[Info-vax] OpenVMS app stacking (was: Re: OpenVMS servers and clusters as a cloud service)

Stephen Hoffman seaohveh at hoffmanlabs.invalid
Wed Jan 3 11:57:09 EST 2018


On 2018-01-01 18:03:47 +0000, Arne Vajhj said:

> On 1/1/2018 10:45 AM, Kerry Main wrote:
>> With OpenVMS, it is very common to run many Apps on one OpenVMS instance.
> 
> It certainly was 30 years ago.
> 
> But I am not so sure today.

We aren't always in thirty-year-old environments, either.

Try getting a dozen apps that all need to run TCP 443 HTTPS playing 
nice together, some with their own in-built web servers and some using 
Apache, and with a mix of Tomcat apps all expecting to accept client 
connections into TCP 8080 and with the clients not using DNS SRV 
records or PortMunger.   The cherry on top are some apps that are 
mis-coded to have mismatched DECC$* default settings requirements, but 
the libraries are old and the third-party dependencies are hard-coded.  
Oh, and two of the dozen require the same hardcoded username and 
conflicting UIC values for entirely different implementations, because 
of a now-ancient shared dependency, and which means they're all in the 
same group table.   And one app has an un-prefixed logical name that it 
needs and that unfortunately conflicts with the filename of a data file 
in an unrelated app.   Several of the dozen have differing ideas of 
what the OPENSSL logical name should be referencing, too.  Etc.

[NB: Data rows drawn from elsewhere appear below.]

-- ==== Sys2Proof/Machine/Dispatch.lean ====
section
/-! DEFINITION. One arm per instruction. -/

namespace Sys2Proof.Machine

def exec (i : Instr) (s : State) : Host.Outcome State Fault Refusal :=
  match i with
  | .cls => Sys2Proof.Machine.execCls s
  | .ret => Sys2Proof.Machine.execRet s
  | .jp nnn => Sys2Proof.Machine.execJp nnn s
  | .call nnn => Sys2Proof.Machine.execCall nnn s
  | .seImm x nn => Sys2Proof.Machine.execSeImm x nn s
  | .sneImm x nn => Sys2Proof.Machine.execSneImm x nn s
  | .seReg x y => Sys2Proof.Machine.execSeReg x y s
  | .ldImm x nn => Sys2Proof.Machine.execLdImm x nn s
  | .addImm x nn => Sys2Proof.Machine.execAddImm x nn s
  | .ldReg x y => Sys2Proof.Machine.execLdReg x y s
  | .orReg x y => Sys2Proof.Machine.execOrReg x y s
  | .andReg x y => Sys2Proof.Machine.execAndReg x y s
  | .xorReg x y => Sys2Proof.Machine.execXorReg x y s
  | .addReg x y => Sys2Proof.Machine.execAddReg x y s
  | .subReg x y => Sys2Proof.Machine.execSubReg x y s
  | .shr x y => Sys2Proof.Machine.execShr x y s
  | .subn x y => Sys2Proof.Machine.execSubn x y s
  | .shl x y => Sys2Proof.Machine.execShl x y s
  | .sneReg x y => Sys2Proof.Machine.execSneReg x y s
  | .ldI nnn => Sys2Proof.Machine.execLdI nnn s
  | .rnd x nn => Sys2Proof.Machine.execRnd x nn s
  | .drw x y n => Sys2Proof.Machine.execDrw x y n s
  | .skp x => Sys2Proof.Machine.execSkp x s
  | .sknp x => Sys2Proof.Machine.execSknp x s
  | .ldVxDT x => Sys2Proof.Machine.execLdVxDT x s
  | .ldVxK x => Sys2Proof.Machine.execLdVxK x s
  | .ldDTVx x => Sys2Proof.Machine.execLdDTVx x s
  | .addIVx x => Sys2Proof.Machine.execAddIVx x s
  | .ldBVx x => Sys2Proof.Machine.execLdBVx x s
  | .ldMemVx x => Sys2Proof.Machine.execLdMemVx x s
  | .ldVxMem x => Sys2Proof.Machine.execLdVxMem x s

end Sys2Proof.Machine
end

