-- ==== Sys2Proof/Machine/Step.lean ====
section
/-! DEFINITION. One step of the machine: one event (R39). -/

namespace Sys2Proof.Machine

/-- One step: the environment's next event. Three outcomes: next, fault, refusal. -/
def step (s : State) : Host.Outcome State Fault Refusal := stepEvent s

/-- `s` with a word of the opcode table stored where `step` fetches its next instruction (log 8). -/
def State.withFetchWord (s : State) (nbits w : Nat) : State := s.placeOpcode (tableOpcode nbits w)

end Sys2Proof.Machine
end

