/-- R131: V[X] <- rand AND NN, rand being the random byte of this tick, any byte (D18; log 2). -/
def Obligations.RandomIsMasked : Prop :=
  ∀ (x : Reg) (nn : Byte) (s : State), ∃ t, exec (.rnd x nn) s = .next t ∧ t.pc = s.pc + 2 ∧
    (∀ k < 8, (t.getV x).getLsbD k = (s.rand.getLsbD k && nn.getLsbD k)) ∧
    SameExcept (fun p => p = .pc ∨ p = .reg x) s t

/-! ## Index register and memory -/

/-- R150: I <- NNN, zero-extended. -/
def Obligations.LoadIndexSetsTheAddress : Prop :=
  ∀ (nnn : Addr12) (s : State), ∃ t, exec (.ldI nnn) s = .next t ∧ t.index.toNat = nnn.toNat ∧ t.pc = s.pc + 2 ∧
    SameExcept (fun p => p = .pc ∨ p = .index) s t

/-- R151: I keeps 16 bits of the sum (D7), and VF says whether the exact sum is above 0xFFF, written last (D6). -/
def Obligations.AddToIndexFlagsAboveMemory : Prop :=
  ∀ (x : Reg) (s : State), ∃ t, exec (.addIVx x) s = .next t ∧
    t.index.toNat = (s.index.toNat + (s.getV x).toNat) % 65536 ∧
    (t.getV vf).toNat = (if s.index.toNat + (s.getV x).toNat > 0xFFF then 1 else 0) ∧ t.pc = s.pc + 2 ∧
    SameExcept (fun p => p = .pc ∨ p = .index ∨ p = .reg vf) s t

/-- R152: the decimal digits, hundreds first, at I, I+1, I+2. Canonical memory is a part of Inv. The bound is R155's
(D10, D11). -/
def Obligations.BcdStoresTheDigits : Prop :=
  ∀ (x : Reg) (s : State), s.mem.wf = true → s.base + 2 ≤ 0xFFF → ∃ t, exec (.ldBVx x) s = .next t ∧
    (t.mem.read s.base).toNat = (s.getV x).toNat / 100 ∧
    (t.mem.read (s.base + 1)).toNat = (s.getV x).toNat / 10 % 10 ∧
    (t.mem.read (s.base + 2)).toNat = (s.getV x).toNat % 10 ∧ t.pc = s.pc + 2 ∧
    SameExcept (fun p => p = .pc ∨ ∃ a, s.base ≤ a ∧ a < s.base + 3 ∧ p = .byte a) s t

/-- R153: V[0]..V[X] at I..I+X, I unchanged. The bound is R155's (D10, D11). -/
def Obligations.StoreRegistersFillsMemory : Prop :=
  ∀ (x : Reg) (s : State), s.mem.wf = true → s.base + x.val ≤ 0xFFF → ∃ t, exec (.ldMemVx x) s = .next t ∧
    (∀ k : Reg, k ≤ x → t.mem.read (s.base + k.val) = s.getV k) ∧ t.pc = s.pc + 2 ∧
    SameExcept (fun p => p = .pc ∨ ∃ a, s.base ≤ a ∧ a ≤ s.base + x.val ∧ p = .byte a) s t

/-- R154: V[0]..V[X] from I..I+X; V[X+1..15], I and memory unchanged. The bound is R155's (D10, D11). -/
def Obligations.LoadRegistersReadsMemory : Prop :=
  ∀ (x : Reg) (s : State), s.base + x.val ≤ 0xFFF → ∃ t, exec (.ldVxMem x) s = .next t ∧
    (∀ k : Reg, k ≤ x → t.getV k = s.mem.read (s.base + k.val)) ∧ t.pc = s.pc + 2 ∧
    SameExcept (fun p => p = .pc ∨ ∃ k : Reg, k ≤ x ∧ p = .reg k) s t

/-- R156: FX55 then FX65 with the same X and I gives every register and I back. -/
def Obligations.StoreThenLoadRestoresRegisters : Prop :=
  ∀ (x : Reg) (s : State), s.mem.wf = true → s.base + x.val ≤ 0xFFF →
    ∃ t u, exec (.ldMemVx x) s = .next t ∧ exec (.ldVxMem x) t = .next u ∧ u.pc = s.pc + 4 ∧
      SameExcept (fun p => p = .pc ∨ ∃ a, s.base ≤ a ∧ a ≤ s.base + x.val ∧ p = .byte a) s u

/-- R65: the fetch right after an FX55 sees the bytes it stored, even over the next instruction. -/
def Obligations.FetchSeesTheStoreBeforeIt : Prop :=
  ∀ (x : Reg) (s : State) (k k' : Reg), s.mem.wf = true → s.base + x.val ≤ 0xFFF → s.pc.toNat ≤ 0xFFC →
    k'.val = k.val + 1 → k' ≤ x → s.base + k.val = s.pc.toNat + 2 →
    ∃ t, exec (.ldMemVx x) s = .next t ∧ (fetchOpcode t).toNat = 256 * (s.getV k).toNat + (s.getV k').toNat

/-! ## Display -/

/-- R170, R175: every cell 0, and nothing but PC besides. -/
def Obligations.ClearBlanksEveryCell : Prop :=
  ∀ s : State, ∃ t, exec .cls s = .next t ∧ (∀ row col, Framebuffer.cell t.fb row col = false) ∧ t.pc = s.pc + 2 ∧
    SameExcept (fun p => p = .pc ∨ ∃ row col, p = .cell row col) s t

/-- R171, R173: the cells the sprite covers, wrapped on each axis, are XORed with its bits, MSB leftmost; the others keep
their value; the collision is true iff some covered cell was 1 under a source bit 1. -/
def Obligations.DrawXorsTheSprite : Prop :=
  ∀ (fb : Framebuffer) (x y : Byte) (bytes : List Byte), bytes.length ≤ 15 →
    (∀ (r c : Nat) (row : Fin 32) (col : Fin 64) (hr : r < bytes.length), c < 8 →
      row.val = (y.toNat + r) % 32 → col.val = (x.toNat + c) % 64 →
      Framebuffer.cell (draw fb x y bytes).1 row col = (Framebuffer.cell fb row col != bytes[r].getLsbD (7 - c))) ∧
    (∀ (row : Fin 32) (col : Fin 64),
      (∀ r c, r < bytes.length → c < 8 → ¬ (row.val = (y.toNat + r) % 32 ∧ col.val = (x.toNat + c) % 64)) →
      Framebuffer.cell (draw fb x y bytes).1 row col = Framebuffer.cell fb row col) ∧
    ((draw fb x y bytes).2 = true ↔ ∃ (r c : Nat) (row : Fin 32) (col : Fin 64) (hr : r < bytes.length), c < 8 ∧
      row.val = (y.toNat + r) % 32 ∧ col.val = (x.toNat + c) % 64 ∧
      Framebuffer.cell fb row col = true ∧ bytes[r].getLsbD (7 - c) = true)

/-- R178: drawing the same sprite twice restores the framebuffer, and the second draw collides iff the first lit at
least one cell. -/
def Obligations.DrawTwiceRestoresTheFramebuffer : Prop :=
  ∀ (fb : Framebuffer) (x y : Byte) (bytes : List Byte), bytes.length ≤ 15 →
    (draw (draw fb x y bytes).1 x y bytes).1 = fb ∧
    ((draw (draw fb x y bytes).1 x y bytes).2 = true ↔
      ∃ row col, Framebuffer.cell fb row col = false ∧ Framebuffer.cell (draw fb x y bytes).1 row col = true)

/-- R176, R177: DXYN draws the bytes MEM[I..I+N-1] at the old V[X], V[Y], then VF <- collision; DXY0 reads nothing, draws
nothing and clears VF (D9). Memory and I are unchanged. The bound is R155's (D10, D11). -/
def Obligations.DrawInstructionDrawsFromMemory : Prop :=
  ∀ (x y : Reg) (n : Nat) (s : State), (n = 0 ∨ s.base + n - 1 ≤ 0xFFF) →
    ∃ t, exec (.drw x y n) s = .next t ∧ t.pc = s.pc + 2 ∧
      t.fb = (draw s.fb (s.getV x) (s.getV y) ((List.range n).map fun r => s.mem.read (s.base + r))).1 ∧
      t.getV vf
        = (if (draw s.fb (s.getV x) (s.getV y) ((List.range n).map fun r => s.mem.read (s.base + r))).2 then 1 else 0) ∧
      (n = 0 → t.fb = s.fb ∧ t.getV vf = 0) ∧
      SameExcept (fun p => p = .pc ∨ p = .reg vf ∨ ∃ (r c : Nat) (row : Fin 32) (col : Fin 64), r < n ∧ c < 8 ∧
        row.val = ((s.getV y).toNat + r) % 32 ∧ col.val = ((s.getV x).toNat + c) % 64 ∧ p = .cell row col) s t

/-- R33, R44: the framebuffer read port is row-major (D22). -/
def Obligations.FramebufferPortIsRowMajor : Prop :=
  ∀ (s : State) (row : Fin 32) (col : Fin 64) (index : Fin 2048), index.val = row.val * 64 + col.val →
    s.fbRead index = Framebuffer.cell s.fb row col

/-! ## Timer, keys and the other events -/

/-- R192, R193: FX07 reads DT, FX15 sets it. -/
def Obligations.DelayTimerIsReadAndSet : Prop :=
  ∀ (x : Reg) (s : State),
    (∃ t, exec (.ldVxDT x) s = .next t ∧ t.getV x = s.dt ∧ t.pc = s.pc + 2 ∧
      SameExcept (fun p => p = .pc ∨ p = .reg x) s t) ∧
    (∃ t, exec (.ldDTVx x) s = .next t ∧ t.dt = s.getV x ∧ t.pc = s.pc + 2 ∧
      SameExcept (fun p => p = .pc ∨ p = .dt) s t)

/-- R190, R191: EX9E skips iff the tick's key state is a key whose code is the whole byte V[X] (D29), EXA1 iff not. -/
def Obligations.KeySkipsCompareTheWholeByte : Prop :=
  ∀ (x : Reg) (s : State),
    (∃ t, exec (.skp x) s = .next t ∧
      ((∃ k, s.lastKey = some k ∧ k.val = (s.getV x).toNat) → t.pc = s.pc + 4) ∧
      ((∀ k, s.lastKey = some k → k.val ≠ (s.getV x).toNat) → t.pc = s.pc + 2) ∧
      SameExcept (fun p => p = .pc) s t) ∧
    (∃ t, exec (.sknp x) s = .next t ∧
      ((∃ k, s.lastKey = some k ∧ k.val = (s.getV x).toNat) → t.pc = s.pc + 2) ∧
      ((∀ k, s.lastKey = some k → k.val ≠ (s.getV x).toNat) → t.pc = s.pc + 4) ∧
      SameExcept (fun p => p = .pc) s t)

/-- R196: FX0A enters WaitKey(X) with PC past it, whatever the key state (D15). -/
def Obligations.KeyWaitBegins : Prop :=
  ∀ (x : Reg) (s : State), ∃ t, exec (.ldVxK x) s = .next t ∧ t.run = .waitKey x ∧ t.pc = s.pc + 2 ∧
    SameExcept (fun p => p = .pc ∨ p = .run) s t

/-- R197: KeyEvent(k) in WaitKey(x) gives V[x] <- k and RUN <- Running; PC is not changed. -/
def Obligations.KeyEventCompletesTheWait : Prop :=
  ∀ (k : Key) (x : Reg) (s : State), s.run = .waitKey x → ∃ t, applyEvent (.keyEvent k) s = .next t ∧
    (t.getV x).toNat = k.val ∧ t.run = .running ∧ SameExcept (fun p => p = .reg x ∨ p = .run) s t

/-- R194: TimerTick in Running takes DT one toward 0, never below, and changes nothing else; in WaitKey and Halted it
changes nothing (D13, D14). -/
def Obligations.TimerTickCountsDown : Prop :=
  ∀ s : State, ∃ t, applyEvent .timerTick s = .next t ∧
    t.dt.toNat = (if s.run = .running ∧ 0 < s.dt.toNat then s.dt.toNat - 1 else s.dt.toNat) ∧
    SameExcept (fun p => p = .dt) s t

/-- R43, R198, R218, R226: WaitKey is left only by a KeyEvent or a Reset, Halted only by a Reset; any other event leaves
the core as it was (D13, D14). -/
def Obligations.OnlyNamedEventsLeaveWaitAndHalt : Prop :=
  ∀ s t : State, s.run ≠ .running → step s = .next t →
    SameCore s t ∨ (∃ rom low, s.nextEvent = .reset rom low) ∨
    (∃ x k, s.run = .waitKey x ∧ s.nextEvent = .keyEvent k)

/-- R198: a KeyEvent in Running is dropped (D15). -/
def Obligations.KeyEventInRunningIsDropped : Prop :=
  ∀ (k : Key) (s : State), s.run = .running → applyEvent (.keyEvent k) s = .next s

/-- R40, R41: a step is one event, the oldest the environment lists (the list is the model's: log 1). -/
def Obligations.StepTakesTheOldestEvent : Prop :=
  ∀ (s t : State) (e : Event) (rest : List Event), s.events = e :: rest → applyEvent e s = .next t →
    step s = .next { t with events := rest, draws := s.draws + 1 }

/-- R35, R41, R62: the inputs of a tick reach the core through CXNN, EX9E and EXA1 only (D17, D18). -/
def Obligations.TickInputsReachThreeInstructionsOnly : Prop :=
  ∀ (i : Instr) (s : State) (evs : List Event) (d : Nat),
    (∀ x nn, i ≠ .rnd x nn) → (∀ x, i ≠ .skp x) → (∀ x, i ≠ .sknp x) →
    ∃ t u, exec i s = .next t ∧ exec i { s with events := evs, draws := d } = .next u ∧ SameCore t u
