-- ==== Sys2Proof/Tests/Slice0.lean ====
section
/-! SUPPORT. The model's own tests: decoding of written-out words, one step per instruction on vectors of
95_test_vectors.md (their ids stand in the names), the WellFormed smoke, and a witness for every obligation with hypotheses. -/

namespace Sys2Proof.Tests

open Sys2Proof.Machine

/-- What a step answers, seen through one view of the next state. -/
def look {α : Type} (f : State → α) : Result → Option α
  | .next t => some (f t)
  | .fault _ => none
  | .refused _ => none

/-- The reset state changed by `edit`, with a word where the next step fetches. -/
def boot (w : Nat) (edit : State → State) : State := (edit State.reset).withFetchWord 16 w

/-- V registers set from a list. -/
def regs (l : List (Reg × Byte)) (s : State) : State := l.foldl (fun s p => s.setV p.1 p.2) s

/-- I set, and bytes at I. -/
def atIndex (i : Word) (bs : List Byte) (s : State) : State := { s with index := i, mem := s.mem.writeBytes i.toNat bs }

/-- The inputs of the coming tick. -/
def inputs (k : Option Key) (r : Byte) (s : State) : State := { s with events := [.instrTick k r] }

/-- The view of an arithmetic test: V[x], VF, PC. -/
def xfp (x : Reg) (s : State) : Byte × Byte × Word := (s.getV x, s.getV vf, s.pc)

/-! ## WellFormed -/

theorem test_wf_refuses_count_16 : Instr.wf (.drw 0 1 16) = false := by decide
theorem test_wf_accepts_count_15 : Instr.wf (.drw 0 1 15) = true := by decide

/-! ## Decoding: every constructor by a word written out from R73 and R76 -/

theorem test_decode_family_0 : decodeTableWord 16 0x00E0 = some .cls ∧ decodeTableWord 16 0x00EE = some .ret := by decide
theorem test_decode_jumps : decodeTableWord 16 0b0001101010111100 = some (.jp 0xABC) ∧
    decodeTableWord 16 0b0010001101000101 = some (.call 0x345) := by decide
theorem test_decode_skips : decodeTableWord 16 0b0011101001111111 = some (.seImm 0xA 0x7F) ∧
    decodeTableWord 16 0b0100101100000001 = some (.sneImm 0xB 0x01) ∧
    decodeTableWord 16 0b0101110011010000 = some (.seReg 0xC 0xD) ∧
    decodeTableWord 16 0b1001001101000000 = some (.sneReg 3 4) := by decide
theorem test_decode_immediates : decodeTableWord 16 0b0110111001000010 = some (.ldImm 0xE 0x42) ∧
    decodeTableWord 16 0b0111111100010000 = some (.addImm 0xF 0x10) ∧
    decodeTableWord 16 0b1010001011110000 = some (.ldI 0x2F0) ∧
    decodeTableWord 16 0b1100001100001111 = some (.rnd 3 0x0F) := by decide
theorem test_decode_family_8 : decodeTableWord 16 0x8120 = some (.ldReg 1 2) ∧ decodeTableWord 16 0x8121 = some (.orReg 1 2) ∧
    decodeTableWord 16 0x8122 = some (.andReg 1 2) ∧ decodeTableWord 16 0x8123 = some (.xorReg 1 2) ∧
    decodeTableWord 16 0x8124 = some (.addReg 1 2) ∧ decodeTableWord 16 0x8125 = some (.subReg 1 2) ∧
    decodeTableWord 16 0x8126 = some (.shr 1 2) ∧ decodeTableWord 16 0x8127 = some (.subn 1 2) ∧
    decodeTableWord 16 0x812E = some (.shl 1 2) := by decide
theorem test_decode_draw_and_keys : decodeTableWord 16 0b1101000100101111 = some (.drw 1 2 15) ∧
    decodeTableWord 16 0b1110010110011110 = some (.skp 5) ∧ decodeTableWord 16 0b1110010110100001 = some (.sknp 5) := by decide
theorem test_decode_family_F : decodeTableWord 16 0xF607 = some (.ldVxDT 6) ∧ decodeTableWord 16 0xF60A = some (.ldVxK 6) ∧
    decodeTableWord 16 0xF615 = some (.ldDTVx 6) ∧ decodeTableWord 16 0xF61E = some (.addIVx 6) ∧
    decodeTableWord 16 0xF633 = some (.ldBVx 6) ∧ decodeTableWord 16 0xF655 = some (.ldMemVx 6) ∧
    decodeTableWord 16 0xF665 = some (.ldVxMem 6) := by decide
/-- E1 to E14: the illegal words of the vectors. -/
theorem test_decode_illegal : ∀ w ∈ [0x0000, 0x0123, 0x00E1, 0x00FE, 0x5121, 0x8128, 0x812F, 0x9121, 0xB200, 0xE09F, 0xF018,
    0xF029, 0xF075, 0xFFFF], decodeTableWord 16 w = none := by decide
theorem test_decode_bytes_in_order : decodeBytes [0x61, 0x2A, 0xFF] = .ok (.ldImm 1 0x2A, [0xFF]) := by decide
theorem test_decode_truncated : decodeBytes [0x61] = .error .truncated := by decide
theorem test_encode_call : encode (.call 0x345) = 0x2345 := by decide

No.  I won't ask you to get the apps among that dozen that are 
currently also using TCP 80 HTTP moved over to TCP 443 HTTPS, because 
the audit folks just flagged the against-policy use of HTTP.

And I definitely won't ask you to get the certificates and certificate 
management de-conflicted.

Nor to get TLSv1.3 working, because auditing is asking for that in the 
near future and that's not something you need to deal with to get the 
dozen apps stacked and "working" together.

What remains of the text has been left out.